Прежде чем обсуждать бессознательное значение сексуальной перверсии и возможных ее элементов, которые могут называться «перверсивной структурой», я хотела бы обозначить клинический концепт такой структуры как противопоставление невротической или психотической. Это представляет некоторую сложность, так как перверсивная организация не обязательно будет происходить «из» или определяться в терминах случаев поведения сексуальных отклонений. Сексуальные отклонения случаются у людей с отличающейся психической структурой и такой же сексуальный акт может иметь абсолютно другое значение и функцию в зависимости от личности. Нельзя сказать, что такая структура включает людей, чьи сексуальные отношения или мастурбация регулярно сопровождаются тем, что может быть названо перверсивной фантазией, так как это абсолютно не специфично и может расцениваться многими, как прерогатива невротика. Напротив, индивидуум, чья сексуальная жизнь выражается в основном через манифест и организованную перверсию обычно отображает очень обедненную фантазийную жизнь. Это может означать, что его внутренний объектный мир позволяет ему воображать сексуальные отношения исключительно с одной точки зрения (Sachs, 1923). В дополнение, его Эго-структура такова, что он обычно чувствует необходимость немедленно воплотить в жизнь то, что он себе представляет. В целом, он имеет небольшую эротическую свободу в действии или фантазии. Мы также не можем включить в категорию стабильной перверсивной организации ни таких пациентов, часто с истерической структурой, которые были вовлечены в случайные гомосексуальные приключения, ни обсессивных анализантов, которые заявляют о перверсивных эпизодах, таких как фетишизм или анальные эротические эксперименты. Все это имеет качественную разницу значения и функции. Эротическое выражение сексуального отклонения является неотъемлемой чертой его психической стабильности, и большая часть его жизни сконцентрирована на этом. Похожее качественное различие нужно сделать для людей, чье Эго и объектные отношения в основном психотические. Такие индивиды иногда ищут гомосексуальные или другие перверсивные отношения в попытке избежать тревоги психотического происхождения или найти какое-то ограничение через этот эротический контакт. Эти факторы тоже могут хорошо подходить к перверсивным отношениям, но они не являются лидирующими элементами.
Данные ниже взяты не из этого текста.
-- ==== Sys2Proof/Machine/Operands.lean ====
section
/-! DEFINITION. Register operands: which registers each instruction names (04 R110, R111; the instruction
descriptions), the checks of R39 and R111, the register waits of R99, reading and writing of sources and destinations,
and the effective addresses of class 4 (07 R189, R190). -/

namespace Sys2Proof.Machine

open Host

/-- A run of n registers from first, aligned to align; vec for vector registers (04 R111). -/
structure ROp where
  vec   : Bool
  first : Nat
  n     : Nat
  align : Nat
  deriving DecidableEq, Repr

/-- Vector and scalar runs whose first register is a multiple of their length. -/
def rv (r n : Nat) : ROp := { vec := true, first := r, n := n, align := n }
def rs (r n : Nat) : ROp := { vec := false, first := r, n := n, align := n }

/-- Registers of a value: two for a 64-bit type. -/
def regsOf (wide : Bool) : Nat := if wide then 2 else 1

/-- A class 2 or 3 source. -/
def vopnd (s : VSrc) (wide : Bool) : ROp :=
  match s with
  | .vec r _ => rv r.toNat (regsOf wide)
  | .scl r => rs r.toNat (regsOf wide)

def copnd (s : CSrc) (wide : Bool) : ROp :=
  match s with
  | .vec r => rv r.toNat (regsOf wide)
  | .scl r => rs r.toNat (regsOf wide)

def sopnds (b : SOpnd) (wide : Bool) : List ROp :=
  match b with
  | .reg r => [rs r.toNat (regsOf wide)]
  | .imm _ => []

/-- Element size of a class 4 type (07 R190). -/
def esize (ty : Nat) : Nat := if ty < 8 then 2 ^ (ty % 4) else if ty < 10 then 2 else if ty == 10 then 4 else 8

/-- Elements of an access: 1, 2 or 4 (07 R190). -/
def cntOf (cnt : BitVec 2) : Nat := 2 ^ cnt.toNat

/-- Registers of a class 4 run (07 R190). -/
def memRegs (ty : Nat) (cnt : BitVec 2) : Nat := cntOf cnt * regsOf (esize ty == 8)

/-- Base and index of a memory operand: a 64-bit base pair in device virtual space, one register otherwise. -/
def memOpnds (m : MemOpnd) (wide : Bool) : List ROp :=
  (if m.vb then rv m.a.toNat (regsOf wide) else rs m.a.toNat (regsOf wide)) ::
    (if m.ix then [rv m.b.toNat 1] else [])

/-- A data or destination run of class 4: vector in a warp, scalar on a mending core (07 R193). -/
def dataRun (mend : Bool) (r n : Nat) : ROp := if mend then rs r n else rv r n

/-- Whether a class 2 type has 64 bits. -/
def wide2 (ty : BitVec 4) : Bool := ty.toNat % 4 == 3

/-- Type code of a class 3 or 6 TYPE field (04 Table 4-10). -/
def code3 (ty : Nat) : Nat := ty + 8

/-- Registers of a scaled granule's values: 24 over lanes per granule (06 R185). -/
def granRegs (code : Nat) : Nat := if code == 17 then 6 else 3

def seedOpnd (rm : BitVec 3) (seed : SReg) : List ROp := if rm == 4 then [rs seed.toNat 1] else []

/-- Width of a ballot's result (06 R174). -/
def ballotRegs (width : Nat) : Nat := max 1 (width / 32)

/-- The registers that an instruction reads or writes, in a warp of a width or on a mending core. -/
def instrOpnds (i : Instr) (mend : Bool) (width : Nat) : List ROp :=
  match i with
  | .call link _ => [rv link.toNat 1]
  | .ret a _ => [rv a.toNat 1]
  | .jmpi a _ => [rv a.toNat 1]
  | .wany _ => [rs 0 1, rs 1 1]
  | .ebind _ a b => [rs a.toNat 1, rs b.toNat 1]
  | .emask op _ d => if op == 3 then [rs d.toNat 1] else []
  | .eclr rd d a => rs a.toNat 1 :: (if rd then [rs d.toNat 1] else [])
  | .sadd f d a b => let w := decide (3 ≤ f.toNat); rs d.toNat (regsOf w) :: rs a.toNat (regsOf w) :: sopnds b w
  | .ssub f d a b => let w := decide (3 ≤ f.toNat); rs d.toNat (regsOf w) :: rs a.toNat (regsOf w) :: sopnds b w
  | .smul f d a b => let w := f == 3; rs d.toNat (regsOf w) :: rs a.toNat (regsOf w) :: sopnds b w
  | .smad _ ty d a b c =>
    let n := regsOf (wide2 ty); [rs d.toNat n, rs a.toNat n, rs b.toNat n, rs c.toNat n]
  | .sdiv f d a b => let w := decide (4 ≤ f.toNat); rs d.toNat (regsOf w) :: rs a.toNat (regsOf w) :: sopnds b w
  | .slog _ d a b => rs d.toNat 1 :: rs a.toNat 1 :: sopnds b false
  | .sshf _ d a b => rs d.toNat 1 :: rs a.toNat 1 :: sopnds b false
  | .smin _ d a b => rs d.toNat 1 :: rs a.toNat 1 :: sopnds b false
  | .smax _ d a b => rs d.toNat 1 :: rs a.toNat 1 :: sopnds b false
  | .scmp _ _ _ a b => rs a.toNat 1 :: sopnds b false
  | .sjmp f d a _ => if f == 3 then [rs d.toNat 1] else if f == 4 then [rs a.toNat 1] else []
  | .smov d b => rs d.toNat 1 :: sopnds b false
  | .ssel _ d a b => rs d.toNat 1 :: rs a.toNat 1 :: sopnds b false
  | .simm d _ => [rs d.toNat 1]
  | .sld d a w _ _ => [rs d.toNat (regsOf w), rs a.toNat 2]
  | .sst d a w _ => [rs d.toNat (regsOf w), rs a.toNat 2]
  | .srdl d a _ => [rs d.toNat 1, rv a.toNat 1]
  | .scnt _ d a => [rs d.toNat 1, rs a.toNat 1]
  | .vadd d a b => [rv d.toNat 1, vopnd a false, vopnd b false]
  | .vsub d a b => [rv d.toNat 1, vopnd a false, vopnd b false]
  | .vmul d a b => [rv d.toNat 1, vopnd a false, vopnd b false]
  | .vdiv d a b => [rv d.toNat 1, vopnd a false, vopnd b false]
  | .vlog d a b => [rv d.toNat 1, vopnd a false, vopnd b false]
  | .vshf d a b => [rv d.toNat 1, vopnd a false, vopnd b false]
  | .vaddFx d a b ty _ => [rv d.toNat (regsOf (wide2 ty)), vopnd a (wide2 ty), vopnd b (wide2 ty)]
  | .vsubFx d a b ty _ => [rv d.toNat (regsOf (wide2 ty)), vopnd a (wide2 ty), vopnd b (wide2 ty)]
  | .vmulFx _ d a b ty _ => [rv d.toNat (regsOf (wide2 ty)), vopnd a (wide2 ty), vopnd b (wide2 ty)]
  | .vmad _ d a b c ty _ =>
    [rv d.toNat (regsOf (wide2 ty)), vopnd a (wide2 ty), vopnd b (wide2 ty), copnd c (wide2 ty)]
  | .vdivFx _ d a b ty => [rv d.toNat (regsOf (wide2 ty)), vopnd a (wide2 ty), vopnd b (wide2 ty)]
  | .vlogFx f d a b ty =>
    if f == 6 then [rv d.toNat (regsOf (wide2 ty)), vopnd a (wide2 ty)]
    else [rv d.toNat (regsOf (wide2 ty)), vopnd a (wide2 ty), vopnd b (wide2 ty)]
  | .vshfFx _ d a b ty => [rv d.toNat (regsOf (wide2 ty)), vopnd a (wide2 ty), vopnd b (wide2 ty)]
  | .vmin d a b ty => [rv d.toNat (regsOf (wide2 ty)), vopnd a (wide2 ty), vopnd b (wide2 ty)]
  | .vmax d a b ty => [rv d.toNat (regsOf (wide2 ty)), vopnd a (wide2 ty), vopnd b (wide2 ty)]
  | .vcmp _ _ a b ty => [vopnd a (wide2 ty), vopnd b (wide2 ty)]
  | .vsel _ _ z d a b w =>
    rv d.toNat (regsOf w) :: vopnd a w :: (if z then [] else [vopnd b w])
  | .vmov d a => [rv d.toNat 1, vopnd a false]
  | .vimm d _ => [rv d.toNat 1]
  | .vcnt _ d a ty => [rv d.toNat 1, vopnd a (wide2 ty)]
  | .vbfx d a _ _ _ => [rv d.toNat 1, vopnd a false]
  | .vbfi d a b _ _ _ => [rv d.toNat 1, vopnd a false, vopnd b false]
  | .vshuf _ d a b ty => [rv d.toNat (regsOf (wide2 ty)), vopnd a (wide2 ty), vopnd b false]
  | .vvote f d _ _ => [rs d.toNat (if f == 2 then ballotRegs width else 1)]
  | .vscan _ d a _ ty _ _ => [rv d.toNat (regsOf (wide2 ty)), rv a.toNat (regsOf (wide2 ty))]
  | .vred _ d a _ ty _ => [rv d.toNat (regsOf (wide2 ty)), rv a.toNat (regsOf (wide2 ty))]
  | .vfadd d a b => [rv d.toNat 1, vopnd a false, vopnd b false]
  | .vfmul d a b => [rv d.toNat 1, vopnd a false, vopnd b false]
  | .vfaddFx _ d a b ty _ => let w := ty == 3; [rv d.toNat (regsOf w), vopnd a w, vopnd b w]
  | .vfmulFx d a b ty _ => let w := ty == 3; [rv d.toNat (regsOf w), vopnd a w, vopnd b w]
  | .vfma _ d a b c ty _ => let w := ty == 3; [rv d.toNat (regsOf w), vopnd a w, vopnd b w, copnd c w]
  | .vfmin d a b ty => let w := ty == 3; [rv d.toNat (regsOf w), vopnd a w, vopnd b w]
  | .vfmax d a b ty => let w := ty == 3; [rv d.toNat (regsOf w), vopnd a w, vopnd b w]
  | .vfcmp _ _ a b ty => let w := ty == 3; [vopnd a w, vopnd b w]
  | .vfcls d a ty => [rv d.toNat 1, vopnd a (ty == 3)]
  | .vfcvt d a _ dst src rm seed _ =>
    rv d.toNat (regsOf (typeBits dst.toNat == 64)) :: rv a.toNat (regsOf (typeBits src.toNat == 64)) :: seedOpnd rm seed
  | .vfcvtPack d a _ dst rm seed _ =>
    rv d.toNat 1 :: { vec := true, first := a.toNat, n := granRegs dst.toNat, align := 1 } :: seedOpnd rm seed
  | .vfcvtUnpack d a _ src _ _ => [{ vec := true, first := d.toNat, n := granRegs src.toNat, align := 1 }, rv a.toNat 1]
  | .vrcp d a => [rv d.toNat 1, vopnd a false]
  | .vrsq d a => [rv d.toNat 1, vopnd a false]
  | .vexp2 d a => [rv d.toNat 1, vopnd a false]
  | .vlog2 d a => [rv d.toNat 1, vopnd a false]
  | .vrcpFx d a ty _ => [rv d.toNat (regsOf (ty == 3)), vopnd a (ty == 3)]
  | .vrsqFx d a ty _ => [rv d.toNat (regsOf (ty == 3)), vopnd a (ty == 3)]
  | .vexp2Fx d a _ _ => [rv d.toNat 1, vopnd a false]
  | .vlog2Fx d a _ _ => [rv d.toNat 1, vopnd a false]
  | .vsincos d c a _ _ => [rv d.toNat 1, rv c.toNat 1, vopnd a false]
  | .vdot d a b c ty _ => let w := ty == 0 || ty == 1; [rv d.toNat 1, vopnd a w, vopnd b w, copnd c false]
  | .vscl d a b ty _ => let w := ty == 3; [rv d.toNat (regsOf w), vopnd a w, vopnd b false]
  | .ld d cnt m _ ty _ => dataRun mend d.toNat (memRegs ty.toNat cnt) :: memOpnds m true
  | .st d cnt m _ ty _ => dataRun mend d.toNat (memRegs ty.toNat cnt) :: memOpnds m true
  | .ldb d cnt m _ ty _ => dataRun mend d.toNat (memRegs ty.toNat cnt) :: memOpnds m true
  | .lds d cnt _ _ m _ ty _ => rv d.toNat (memRegs ty.toNat cnt) :: memOpnds m false
  | .sts d cnt _ _ m _ ty _ => rv d.toNat (memRegs ty.toNat cnt) :: memOpnds m false
  | .atom f d m c ty _ _ noret sd _ =>
    let n := regsOf (esize ty.toNat == 8)
    let k := if f == 7 then 2 * n else n
    (if noret then [] else [dataRun mend d.toNat n]) ++ (if sd then rs c.toNat k else rv c.toNat k) :: memOpnds m true
  | .atoms f d m c ty sd _ _ _ =>
    let n := regsOf (esize ty.toNat == 8)
    let k := if f == 7 then 2 * n else n
    rv d.toNat n :: (if sd then rs c.toNat k else rv c.toNat k) :: memOpnds m false
  | .wadr d _ m _ _ _ => dataRun mend d.toNat 2 :: memOpnds m true
  | .pref _ m _ _ => memOpnds m true
  | .cpx a b c => [rs a.toNat 2, rs b.toNat 4, rs c.toNat 2]
  | .cgatIdx a b _ => [rs a.toNat 2, rs b.toNat 1]
  | .cgatRow d a b c _ _ => [rs d.toNat 2, rs a.toNat 2, rs b.toNat 1, rs c.toNat 1]
  | .csct d a b c _ _ => [rs d.toNat 2, rs a.toNat 2, rs b.toNat 1, rs c.toNat 1]
  | .cred _ d a b _ _ _ => [rs d.toNat 2, rs a.toNat 2, rs b.toNat 1]
  | .cseal cw _ d a => if cw then [rs d.toNat 2, rs a.toNat 2] else []
  | .turn a _ => [rs a.toNat 2]
  | .lnopen d a b c => [rs d.toNat 2, rs a.toNat 2, rs b.toNat 2, rs c.toNat 1]
  | .lnopenClose d => [rs d.toNat 2]
  | .pfoldFetch a b c => [rs a.toNat 1, rs b.toNat 1, rs c.toNat 1]
  | .pfoldInstall a => [rs a.toNat 1]
  | .pfoldRelease a b c => [rs a.toNat 1, rs b.toNat 1, rs c.toNat 1]
  | .foldx a => [rs a.toNat 1]
  | .landarm a => [rs a.toNat 1]
  | .tld _ a b _ _ _ _ _ _ => [rs a.toNat 2, rs b.toNat 1]
  | .tst _ a b _ _ => [rs a.toNat 2, rs b.toNat 1]
  | .tmovVt _ a _ b _ n _ _ _ _ _ => [rv a.toNat (2 ^ n.toNat), rs b.toNat 1]
  | .tmovTv d _ b n _ _ => [rv d.toNat (2 ^ n.toNat), rs b.toNat 1]
  | .sread d sel => if sel == 0 then [rv d.toNat 1] else [rs d.toNat 1]
  | .csrr d c => [rs d.toNat (regsOf (c == 0x010 || c == 0x011 || c == 0x023 || c == 0x024))]
  | .csrw a c => [rs a.toNat (regsOf (c == 0x010 || c == 0x011 || c == 0x023 || c == 0x024))]
  | .svreq a _ => [rs a.toNat 8]
  | .mbxSend d a _ => [rs d.toNat 1, rs a.toNat 16]
  | .mbxRecv d c _ => [rs d.toNat 16, rs c.toNat 1]
  | .pginvPage a _ => [rs a.toNat 2]
  | .leaseopRd d a _ => [rs d.toNat 4, rs a.toNat 1]
  | .leaseopWr a b _ => [rs a.toNat 1, rs b.toNat 4]
  | .demnext d => [rs d.toNat 1]
  | _ => []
В конце концов, это не просто определить, что является и что не является перверсией. И, даже, легче определить, что мы подразумеваем под перверсией, чем что мы имеем в виду под первертом. Фрейд ранее обращал внимание на факт, что мы все перверты в глубине души, где спрятаны перверсивно-полиморфные детские части нас. Из этого следует, что действия, которые обычно считаются перверсивными — вуайеризм, фетишизм, эксгибиционизм, интерес ко всему разнообразию возможных эротических зон —  могут формировать часть опыта нормальных любовных отношений. Один фактор, который может характеризовать перверта с этой точки зрения — это то, что у него нет выбора. Его сексуальность полностью компульсивна. Это не его выбор быть перверсивным, и нельзя сказать, что он выбирает форму своей перверсии, не больше чем обсессивный человек выбирает свои навязчивости, или истерический — его головные боли и фобии. Компульсивный элемент отклоняющейся сексуальности также оставляет свой отпечаток на объектных отношениях, сексуальный объект призывается, чтобы выполнить ограниченную четкую и строго контролирующую роль, даже анонимную. Роль партнера часто преуменьшается к частичному объекту, тем не менее, высоко инвестированному и выполняющего магическую функцию. Это может быть также применено к множеству отношений ординарной любви, где в иллюзии нет недостатка. Кроме того, если мы согласны, что психотик часто ищет эротический контакт, как защиту против тревоги, или как опору для его Эго, тогда мы должны добавить, что обычная генитальная гетеросексуальность также содержит важные элементы нарциссического расширения и значительного убеждения против трудностей существования. Существует фантазия самокомпенсации и всемогущества каждой физической близости. Тем не менее, это не исключительный или доминирующий фактор в большинстве случаев. Важны не только сексуальные аспекты взаимоотношений, но и сексуальные взаимоотношения сами по себе играют другую динамическую роль в либидинальной экономике, которая обнаруживается в перверсии или психотической структуре личности.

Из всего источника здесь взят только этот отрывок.